It's not its root of 5gl it didn't mention a in the question
I don't know why other people are mentioning a, but I was referring to a different question in which they used a for the radius, hence the answer has an a in it. Notice that I wasn't referring to the question in our paper.
9. For question 7 (b) did anyone get

tanx = -μ/4
10. (Original post by C0balt)
Well x was 0 when it was released and it was at rest
Yeah it was at rest but it was being held at rest so wouldn't naturally have been at rest! So the equation shouldn't have produced x=0 as a root!

11. Does anyone agree?
12. (Original post by Ben :))
Yeah it was at rest but it was being held at rest so wouldn't naturally have been at rest! So the equation shouldn't have produced x=0 as a root!
Well i got the right answer anyway...
13. (Original post by C0balt)
Well i got the right answer anyway...
Unless it wasn't the right answer, which is the point i'm trying to make! I think the unofficial markscheme is wrong on this answer even though a lot of people agree, I haven't seen any proof to it!

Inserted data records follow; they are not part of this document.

-- ==== Sys2Proof/Laws/Ops.lean ====
section
/-! SUPPORT. One law per shared operation of Machine/Ops.lean and Machine/Operands.lean, saying once what the operation can
do; the invariant of the delay lines through each of them. -/

namespace Sys2Proof.Machine

variable {cfg : Params}

/-! ## Operands -/

/-- A unit field selects a unit exactly when it holds the unit's number. -/
theorem unitOf_eq_some_iff {n : Nat} (u : UnitField) (i : Fin n) : unitOf n u = some i ↔ u.toNat = i.val := by
  unfold unitOf
  split
  · simp [Fin.ext_iff]
  · constructor
    · simp
    · intro h
      exact absurd (h ▸ i.isLt) ‹_›

/-- A unit field selects none exactly when it is at or above the count. -/
theorem unitOf_eq_none_iff {n : Nat} (u : UnitField) : unitOf n u = none ↔ n ≤ u.toNat := by
  unfold unitOf
  split <;> simp <;> omega

/-- The field that holds a unit's number selects that unit, in a bank of at most 256. -/
theorem unitOf_unitField {n : Nat} (hn : n ≤ 256) (i : Fin n) : unitOf n (unitField i) = some i := by
  rw [unitOf_eq_some_iff]
  exact Nat.mod_eq_of_lt (lt_of_lt_of_le i.isLt hn)

/-- A pre-filter selector is legal up to NBQ and its code is what PRESEL shows. -/
theorem preselOf_spec (f : BitVec 4) (h : f.toNat ≤ cfg.nbq) :
    ∃ p, preselOf cfg f = some p ∧ preselCode p = f.toNat := by
  unfold preselOf
  split
  · exact ⟨none, rfl, by simp_all [preselCode]⟩
  · rename_i h0
    have hlt : f.toNat - 1 < cfg.nbq := by omega
    exact ⟨some ⟨f.toNat - 1, hlt⟩, by rw [dif_pos hlt], by simp only [preselCode]; omega⟩

/-! ## Sample registers -/

@[simp] theorem getX_setX_self (s : State cfg) (r : Reg) (v : Word) : getX (setX s r v) r = v := by simp [getX]

theorem getX_setX_of_ne (s : State cfg) {r q : Reg} (v : Word) (h : q ≠ r) : getX (setX s r v) q = getX s q := by
  simp only [getX, setX_x]
  exact Vector.getElem_set_ne _ _ (fun he => h (Fin.ext he.symm))

/-! ## Ending a command -/

/-- A completed command answers the advanced state and nothing else. -/
@[simp] theorem complete_eq_next (s t : State cfg) : complete s = .next t ↔ advance s = t := by simp [complete]

/-- The exception answers the state it records in and nothing else. -/
@[simp] theorem illegal_eq_next (i : Instr) (s t : State cfg) :
    illegal i s = .next t ↔ raiseIllegal (encode i) s = t := by
  simp [illegal]

/-! ## Cursors -/

/-- A moved cursor is the value's remainder by the capacity. -/
theorem setCursor_dp (s : State cfg) (d : Fin cfg.ndl) (v : Word) :
    (setCursor s d v).dl[d].dp.toNat = v.toNat % cfg.cap d := by
  simp only [setCursor_dl]
  rw [show (s.dl.set d { s.dl[d] with dp := v &&& capMask cfg d })[d] = { s.dl[d] with dp := v &&& capMask cfg d } from
    Vector.getElem_set_self _]
  exact and_capMask_toNat d v

theorem setCursor_other (s : State cfg) {d e : Fin cfg.ndl} (v : Word) (h : e ≠ d) :
    (setCursor s d v).dl[e] = s.dl[e] := by
  simp only [setCursor_dl]
  exact Vector.getElem_set_ne _ _ (fun he => h (Fin.ext he.symm))

/-- Moving a cursor touches no cell. -/
@[simp] theorem memRead_setCursor (s : State cfg) (d e : Fin cfg.ndl) (v : Word) (a : Nat) :
    memRead (setCursor s d v) e a = memRead s e a := by
  by_cases h : e = d
  · subst h
    simp only [memRead, setCursor_dl]
    rw [show (s.dl.set e { s.dl[e] with dp := v &&& capMask cfg e })[e] = { s.dl[e] with dp := v &&& capMask cfg e } from
      Vector.getElem_set_self _]
  · simp only [memRead, setCursor_other s v h]

/-- The rotation touches no cell. -/
@[simp] theorem memRead_rotate (s : State cfg) (d e : Fin cfg.ndl) (a : Nat) :
    memRead (rotate s d) e a = memRead s e a := memRead_setCursor ..

/-- A store moves no cursor. -/
@[simp] theorem memWrite_dp (s : State cfg) (d e : Fin cfg.ndl) (a : Nat) (v : Word) :
    (memWrite s d a v).dl[e].dp = s.dl[e].dp := by
  simp only [memWrite_dl]
  by_cases h : e = d
  · subst h
    rw [show (s.dl.set e { s.dl[e] with buf := Memory.write s.dl[e].buf a v })[e]
      = { s.dl[e] with buf := Memory.write s.dl[e].buf a v } from Vector.getElem_set_self _]
  · rw [show (s.dl.set d { s.dl[d] with buf := Memory.write s.dl[d].buf a v })[e] = s.dl[e] from
      Vector.getElem_set_ne _ _ (fun he => h (Fin.ext he.symm))]

/-- So a store re-labels no offset. -/
@[simp] theorem dlIndex_memWrite (s : State cfg) (d e : Fin cfg.ndl) (a off : Nat) (v : Word) :
    dlIndex (memWrite s d a v) e off = dlIndex s e off := by simp only [dlIndex, memWrite_dp]

@[simp] theorem dlIndex_writeOffset (s : State cfg) (d e : Fin cfg.ndl) (a off : Nat) (v : Word) :
    dlIndex (writeOffset s d a v) e off = dlIndex s e off := dlIndex_memWrite ..

/-- Two offsets less than a capacity apart name two cells. -/
theorem dlIndex_ne (s : State cfg) (d : Fin cfg.ndl) {a b : Nat} (h : a < b) (hc : b - a < cfg.cap d) :
    dlIndex s d a ≠ dlIndex s d b := by
  rw [dlIndex_eq_mod, dlIndex_eq_mod]
  intro he
  have h1 := (Nat.modEq_iff_dvd' (by omega : s.dl[d].dp.toNat + a ≤ s.dl[d].dp.toNat + b)).1 he
  have h2 := Nat.le_of_dvd (by omega) h1
  omega

/-! ## Allpass, filters and the interpolated read -/

/-- An allpass section stores once, at its in offset, and answers from what it stored and the tap before the store. -/
theorem allpass_eq (s : State cfg) (d : Fin cfg.ndl) (inOff outOff : Nat) (g acc : F32) :
    allpass s d inOff outOff g acc =
      (writeOffset s d inOff (fsub acc (fmul (readOffset s d outOff) g)),
        fadd (fmul (fsub acc (fmul (readOffset s d outOff) g)) g) (readOffset s d outOff)) := rfl

/-- A lowpass step answers the history it leaves. -/
theorem lowpass_eq (s : State cfg) (u : Fin cfg.nop) (v : F32) :
    lowpass s u v = (setOpZ1 s u (onePoleNext s.op[u] v), onePoleNext s.op[u] v) := rfl

/-- A highpass step leaves the same history and answers what it leaves of the input. -/
theorem highpass_eq (s : State cfg) (u : Fin cfg.nop) (v : F32) :
    highpass s u v = (setOpZ1 s u (onePoleNext s.op[u] v), fsub v (onePoleNext s.op[u] v)) := rfl

/-- A biquad step replaces one unit. -/
theorem biquadStep_eq (s : State cfg) (u : Fin cfg.nbq) (v : F32) :
    biquadStep s u v = (setBq s u (biquadAdvance s.bq[u] v), biquadOut s.bq[u] v) := rfl

/-- The interpolated read in terms of its two cells. -/
theorem readInterpolated_eq (s : State cfg) (d : Fin cfg.ndl) (a : Nat) :
    readInterpolated s d a =
      fadd (readOffset s d (a / 4096))
        (fmul (fsub (readOffset s d (a / 4096 + 1)) (readOffset s d (a / 4096))) (frac12 (a % 4096))) := rfl

/-! ## The mailbox -/

/-- A drain with pending stores moves the oldest; without, it does nothing. -/
theorem uiDrain_eq (s : State cfg) (p : Fin Config.NP) :
    uiDrain s p = match s.pq[p] with
      | [] => s
      | v :: rest => { s with p := s.p.set p v, pq := s.pq.set p rest } := rfl

/-! ## The delay-line invariant -/

/-- Replacing one line by one that is in range and canonical keeps the invariant. -/
theorem lineInv_of_set (s t : State cfg) (d : Fin cfg.ndl) (l : DelayLine) (h : s.LineInv) (ht : t.dl = s.dl.set d l)
    (hl : l.dp.toNat < cfg.cap d ∧ Memory.wf (cfg.cap d) l.buf = true) : t.LineInv := by
  intro e
  rw [ht]
  by_cases he : e = d
  · subst he
    rw [show (s.dl.set e l)[e] = l from Vector.getElem_set_self _]
    exact hl
  · rw [show (s.dl.set d l)[e] = s.dl[e] from Vector.getElem_set_ne _ _ (fun h' => he (Fin.ext h'.symm))]
    exact h e

theorem lineInv_memWrite (s : State cfg) (d : Fin cfg.ndl) {a : Nat} (v : Word) (h : s.LineInv) (ha : a < cfg.cap d) :
    (memWrite s d a v).LineInv :=
  lineInv_of_set s _ d _ h rfl ⟨(h d).1, Memory.wf_write (h d).2 ha v⟩

theorem lineInv_writeOffset (s : State cfg) (d : Fin cfg.ndl) (off : Nat) (v : Word) (h : s.LineInv) :
    (writeOffset s d off v).LineInv := lineInv_memWrite s d v h (dlIndex_lt_cap s d off)

theorem lineInv_setCursor (s : State cfg) (d : Fin cfg.ndl) (v : Word) (h : s.LineInv) : (setCursor s d v).LineInv :=
  lineInv_of_set s _ d _ h rfl ⟨by rw [and_capMask_toNat]; exact Nat.mod_lt _ (cap_pos d), (h d).2⟩

theorem lineInv_rotate (s : State cfg) (d : Fin cfg.ndl) (h : s.LineInv) : (rotate s d).LineInv :=
  lineInv_setCursor s d _ h

theorem lineInv_clearLine (s : State cfg) (d : Fin cfg.ndl) (h : s.LineInv) : (clearLine s d).LineInv :=
  lineInv_of_set s _ d _ h rfl ⟨cap_pos d, Memory.wf_nil _⟩

theorem lineInv_allpass (s : State cfg) (d : Fin cfg.ndl) (i o : Nat) (g acc : F32) (h : s.LineInv) :
    (allpass s d i o g acc).1.LineInv := lineInv_writeOffset s d i _ h

/-- The reset memory is canonical. -/
theorem lineInv_reset : State.reset.LineInv := by decide

end Sys2Proof.Machine
end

14. (Original post by Ben :))
Unless it wasn't the right answer, which is the point i'm trying to make! I think the unofficial markscheme is wrong on this answer even though a lot of people agree, I haven't seen any proof to it!
I can't see anything wrong with the method
15. (Original post by C0balt)
I can't see anything wrong with the method
If you assume GPE to be 0 at the point R then your solutions would be x = 4m and x = 6.53m This is convincing since 4m is the original distance the particle is from Q when it is first at rest. Thus, the other solution for x would be the distance the particle is next at rest.
16. (Original post by Jac_Jac)
If you assume GPE to be 0 at the point R then your solutions would be x = 4m and x = 6.53m This is convincing since 4m is the original distance the particle is from Q when it is first at rest. Thus, the other solution for x would be the distance the particle is next at rest.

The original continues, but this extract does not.